▸ ABOUT THIS EXERCISE:
Look below for the line that contains "let pc := s.st.pc", then copy it and each following line exactly, through and including the line that contains "def Stream.drained (t".

[Collected data entries]

-- ==== Sys2Proof/Machine/Control.lean ====
section
/-! DEFINITION. Barrier membership (R31, R351, R353), branches and calls (R141, R142), hardware loops (R143, R144) with
their trace records and breakpoints (R413 to R415), and the control functions (R146 to R149). -/

namespace Sys2Proof.Machine

/-! ### Barrier groups -/

/-- The leg of a cluster rank (R28): legs take cluster ranks in increasing order. -/
def legOfCluster : List Nat → Nat → Nat
  | [], _ => 0
  | n :: ns, c => if c < n then 0 else 1 + legOfCluster ns (c - n)
def Manifest.legOf (m : Manifest) (i : Nat) : Nat :=
  if m.nleg = 0 then 0 else legOfCluster (m.legtab.take m.nleg) (m.clusterRank i)

/-- Whether a stream index belongs to the group of a tag as BARTAB gives it (R31). -/
def Manifest.inGroup (m : Manifest) (tag i : Nat) : Bool :=
  let e := m.bartab.getD tag 0
  tag < m.nbar && i < m.streams &&
    (if e / 16 % 4 = 1 then m.slotRank i = e / 2 ^ 12 % 8
     else if e / 16 % 4 = 2 then m.legOf i = e / 2 ^ 8 % 16
     else true)

/-- The SCOPE of a tag's group. -/
def Manifest.barScope (m : Manifest) (tag : Nat) : Nat := m.bartab.getD tag 0 % 8

def Launch.barTag (l : Launch) (tag : Nat) : BarTag := tget BarTag.default l.tags tag

/-- Current members of a tag (R351). -/
def Launch.isMember (l : Launch) (tag i : Nat) : Bool := l.m.inGroup tag i && !(l.barTag tag).gone.contains i
def Launch.members (l : Launch) (tag : Nat) : List Nat := (List.range l.m.streams).filter (l.isMember tag)

/-- The generation completes when every current member has arrived (R351): the counts start again, the release follows. -/
def Launch.settleTag (l : Launch) (tag : Nat) : Launch :=
  let b := l.barTag tag
  if (l.members tag).all b.arrived.contains then
    { l with tags := tput l.tags tag { b with gen := b.gen + 1, arrived := [] } }
  else l

/-- A change to a tag restarts the measures of the streams that wait on it (R354). -/
def State.restartTagWaits (s : State) (l tag : Nat) : List Nat → State
  | [] => s
  | i :: is =>
    let k := l * 4096 + i
    let t := s.stream k
    let t := match t.wait with
      | some w => if w.tag = some tag && tget 0 t.pend tag != 0 then { t with wait := some { w with since := s.aclk k } } else t
      | none => t
    (s.setStream k t).restartTagWaits l tag is

/-- An arrival counted in a tag (R352). -/
def State.arriveTag (s : State) (l tag i : Nat) : State :=
  let v := s.launchOf l
  let b := v.barTag tag
  let v := { v with tags := tput v.tags tag { b with arrived := b.arrived ++ [i] } }
  (s.setLaunch l (v.settleTag tag)).restartTagWaits l tag (v.members tag)

/-- LEAVE (R353): the membership ends; an arrival already made stays counted. -/
def State.leaveTag (s : State) (l tag i : Nat) : State :=
  let v := s.launchOf l
  if v.isMember tag i then
    let b := v.barTag tag
    let v := { v with tags := tput v.tags tag { b with gone := b.gone ++ [i] } }
    (s.setLaunch l (v.settleTag tag)).restartTagWaits l tag (v.members tag)
  else s

def State.leaveAll (s : State) (l i : Nat) : Nat → State
  | 0 => s
  | n + 1 => (s.leaveAll l i n).leaveTag l n i

/-! ### Branches and calls (R141, R142) -/

def Stream.jump (t : Stream) (pc : Word) : Stream := { t with pc := pc }

/-- The target of a PC-relative transfer: OFF32 counts 8-byte units from the branch itself. -/
def State.target (s : State) (off : BitVec 32) : Word := s.st.pc + off.signExtend 64 * 8

/-- BR (R141). -/
def execBr (f : FJ) (s : State) : Result := issue f.g s fun s => .next (s.setSt (s.st.jump (s.target f.off)))
/-- CALL (R141): the link, then the transfer. -/
def execCall (f : FJ) (s : State) : Result :=
  issue f.g s fun s => .next (s.setSt ((s.st.xw f.xa (s.st.pc + 8)).jump (s.target f.off)))

/-- The ALIGN of a jump whose target is no multiple of 8 (R142): the jump's own, no fetch (log entry 26). -/
def jumpAlign (target : Word) : Cause := { code := 15, args := [target.toNat, 0] }

/-- JR (R141, R142). -/
def execJr (f : FJ) (s : State) : Result :=
  issue f.g s fun s =>
    let t := s.xr f.xa
    if t.toNat % 8 = 0 then .next (s.setSt (s.st.jump t)) else s.trap (jumpAlign t)
/-- JLR (R141, R142): XA is read before XB is written. -/
def execJlr (f : FJ) (s : State) : Result :=
  issue f.g s fun s =>
    let t := s.xr f.xa
    if t.toNat % 8 = 0 then .next (s.setSt ((s.st.xw f.xb (s.st.pc + 8)).jump t)) else s.trap (jumpAlign t)

/-! ### Hardware loops (R143, R144) -/

/-- A LOOPST word from ACTIVE, ITER and REMAIN. -/
def loopWord (active : Bool) (iter : BitVec 31) (remain : BitVec 32) : Word := BitVec.ofBool active ++ iter ++ remain
def loopActive (w : Word) : Bool := w.getLsbD 63
def loopIter (w : Word) : BitVec 31 := w.extractLsb' 32 31
def loopRemain (w : Word) : BitVec 32 := w.extractLsb' 0 32

def Stream.setLoop (t : Stream) (n : Nat) (w : Word) : Stream := { t with loopst := tset 0 t.loopst n w }

/-- LOOP on a LOOPST word, with the value of XA: the word after it, and whether it branches back (R144). -/
def loopStep (w n : Word) : Word × Bool :=
  let w := if loopActive w then w
           else loopWord true 0 (BitVec.ofNat 32 (max 1 (min n.toNat (2 ^ 32)) - 1))
  let iter := loopIter w + 1
  if loopRemain w = 0 then (loopWord false iter (loopRemain w), false)
  else (loopWord true iter (loopRemain w - 1), true)

/-- The counters of a core, requester-major (R414), as seven 32-byte records of sixteen 16-bit counters. -/
def State.conflictRecords (s : State) (core : Nat) : List (BitVec 256) :=
  (List.range 7).map fun r =>
    (List.range 16).foldl (fun a j => a ||| (BitVec.ofNat 256 (tget 0 s.conflicts (core * 112 + r * 16 + j)) <<< (16 * j))) 0

/-- The trace of a completed LOOP: a kind-0 record when it branches back, or a kind-1 record with the seven matrix records
when it exits, after which the counters are cleared (R413, R414). -/
def State.traceLoop (s : State) (k loop iter : Nat) (back : Bool) : State :=
  if back then s.trace k 0 loop 0 iter 0 0 []
  else if (s.launchOf (k / 4096)).traceMask.getLsbD 1 then
    let core := s.physOf k
    let s := s.trace k 1 loop 0 iter 0 0 (s.conflictRecords core)
    { s with conflicts := s.conflicts.filter (fun e => e.1 / 112 != core) }
  else s

/-- The breakpoints that a LOOP of a stream fires (R415). -/
def Launch.breaks (l : Launch) (sidx loop iter : Nat) : List Nat :=
  (l.breakpoints.filter fun e => (e.2.sidx = 0xFFF || e.2.sidx = sidx) && e.2.loop = loop && e.2.iter = iter).map Prod.fst

/-- The kind-4 records of breakpoints that fire. -/
def State.traceBreaks (s : State) (k loop iter : Nat) : List Nat → State
  | [] => s
  | b :: bs => (s.trace k 4 loop 0 iter 0 b []).traceBreaks k loop iter bs

/-- LOOP (R144): the iteration boundary, where the trace records and breakpoints land (R415). -/
def execLoop (f : FJ) (s : State) : Result :=
  issue f.g s fun s =>
    let n := f.aux.toNat
    let pc := s.st.pc
    let (w, back) := loopStep (tget 0 s.st.loopst n) (s.xr f.xa)
    let next := if back then s.target f.off else pc + 8
    let iter := (loopIter w).toNat
    let s := (s.setSt ((s.st.setLoop n w).jump next)).traceLoop s.cur n iter back
    match s.launch.breaks s.sidx n iter with
    | [] => .next s
    | bs => (s.traceBreaks s.cur n iter bs).trapAfter pc { code := 27, sub := 1 }
/-- BREAKL (R144): the loop is left and control transfers. -/
def execBreakl (f : FJ) (s : State) : Result :=
  issue f.g s fun s =>
    let n := f.aux.toNat
    let w := tget 0 s.st.loopst n
    .next (s.setSt ((s.st.setLoop n (loopWord false (loopIter w) (loopRemain w))).jump (s.target f.off)))

/-! ### Control (R146 to R148) -/

/-- HALT (R147): the stream leaves every barrier group and issues no more. -/
def execHalt (f : FS) (s : State) : Result :=
  issue f.g s fun s =>
    let s := s.leaveAll s.launchNo s.sidx 8
    .next ((s.setSt { s.st with halted := true }).advance 8)

/-- The streams placed on a physical core. -/
def State.streamsOn (s : State) (phys : Nat) : List Nat :=
  s.launches.flatMap fun e =>
    ((List.range e.2.m.streams).filter (fun i => e.2.physCore i = phys)).map (fun i => e.1 * 4096 + i)

/-- NOP (R146). -/
def execNop (f : FS) (s : State) : Result := issue f.g s fun s => done s

/-- ESTIM (R148): the launch's remaining estimate, received now. -/
def execEstim (f : FS) (s : State) : Result :=
  issue f.g s fun s =>
    let l := s.launch
    done (s.setLaunch s.launchNo { l with est := min (s.xr f.xa).toNat (2 ^ 32 - 1), estNs := s.dev.ns })

/-! ### System registers (R149) -/

/-- Every engine entry that the stream appended has completed (R99). -/
def Stream.drained (t : Stream) : Bool :=
  t.matrixQ.entries.isEmpty && t.vectorQ.entries.isEmpty && t.porterQ.entries.isEmpty && t.assayerQ.entries.isEmpty &&
    t.running.isEmpty

/-- The value of a system register. -/
def State.sreg (s : State) (n : Nat) : Word :=
  let t := s.st
  if n = 0 then t.ssr
  else if n = 1 then t.scoord
  else if n = 2 then t.sleg
  else if n = 3 then BitVec.ofNat 64 ((s.launch.corePlace s.sidx).baseg * 2 ^ 16 + s.launch.m.twin)
  else if n = 4 then t.shape
  else if n = 5 then BitVec.ofNat 64 (streamId s.cur)
  else if n = 6 then BitVec.ofNat 64 (launchId s.launchNo)
  else if 8 ≤ n && n ≤ 0xB then BitVec.ofNat 64 (channelId s.cur (n - 8))
  else if n = 0x10 then BitVec.ofNat 64 s.timens
  else if n = 0x11 then BitVec.ofNat 64 (s.aclk s.cur)
  else if n = 0x18 then BitVec.ofNat 64 (t.fq.length * 2 ^ 32 + t.fqpos.toNat)
  else if 0x20 ≤ n && n ≤ 0x27 then tget 0 t.loopst (n - 0x20)
  else if 0x30 ≤ n && n ≤ 0x33 then tget 0 t.wm (n - 0x30)
  else 0

/-- The writable fields of SSR (R98). -/
def ssrMask : Word := 0xFFFFFFFF007F3F07

/-- SYSR (R149); a read of SSR waits until the stream's earlier entries have completed (R99). -/
def execSysr (f : FS) (s : State) : Result :=
  issue f.g s fun s =>
    if f.sreg = 0 && !s.st.drained then s.stall
    else done (s.xw f.xd (s.sreg f.sreg.toNat))
/-- SYSW (R149): the writable fields; a write of SSR waits as a read does. -/
def execSysw (f : FS) (s : State) : Result :=
  issue f.g s fun s =>
    let v := s.xr f.xa
    if f.sreg = 0 then
      (if s.st.drained then done (s.setSt { s.st with ssr := v &&& ssrMask }) else s.stall)
    else done (s.setSt (s.st.setLoop (f.sreg.toNat - 0x20) v))

end Sys2Proof.Machine
end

▸ ANSWER TO THE PROBLEM:
    let pc := s.st.pc
    let (w, back) := loopStep (tget 0 s.st.loopst n) (s.xr f.xa)
    let next := if back then s.target f.off else pc + 8
    let iter := (loopIter w).toNat
    let s := (s.setSt ((s.st.setLoop n w).jump next)).traceLoop s.cur n iter back
    match s.launch.breaks s.sidx n iter with
    | [] => .next s
    | bs => (s.traceBreaks s.cur n iter bs).trapAfter pc { code := 27, sub := 1 }
/-- BREAKL (R144): the loop is left and control transfers. -/
def execBreakl (f : FJ) (s : State) : Result :=
  issue f.g s fun s =>
    let n := f.aux.toNat
    let w := tget 0 s.st.loopst n
    .next (s.setSt ((s.st.setLoop n (loopWord false (loopIter w) (loopRemain w))).jump (s.target f.off)))

/-! ### Control (R146 to R148) -/

/-- HALT (R147): the stream leaves every barrier group and issues no more. -/
def execHalt (f : FS) (s : State) : Result :=
  issue f.g s fun s =>
    let s := s.leaveAll s.launchNo s.sidx 8
    .next ((s.setSt { s.st with halted := true }).advance 8)

/-- The streams placed on a physical core. -/
def State.streamsOn (s : State) (phys : Nat) : List Nat :=
  s.launches.flatMap fun e =>
    ((List.range e.2.m.streams).filter (fun i => e.2.physCore i = phys)).map (fun i => e.1 * 4096 + i)

/-- NOP (R146). -/
def execNop (f : FS) (s : State) : Result := issue f.g s fun s => done s

/-- ESTIM (R148): the launch's remaining estimate, received now. -/
def execEstim (f : FS) (s : State) : Result :=
  issue f.g s fun s =>
    let l := s.launch
    done (s.setLaunch s.launchNo { l with est := min (s.xr f.xa).toNat (2 ^ 32 - 1), estNs := s.dev.ns })

/-! ### System registers (R149) -/

/-- Every engine entry that the stream appended has completed (R99). -/
def Stream.drained (t : Stream) : Bool :=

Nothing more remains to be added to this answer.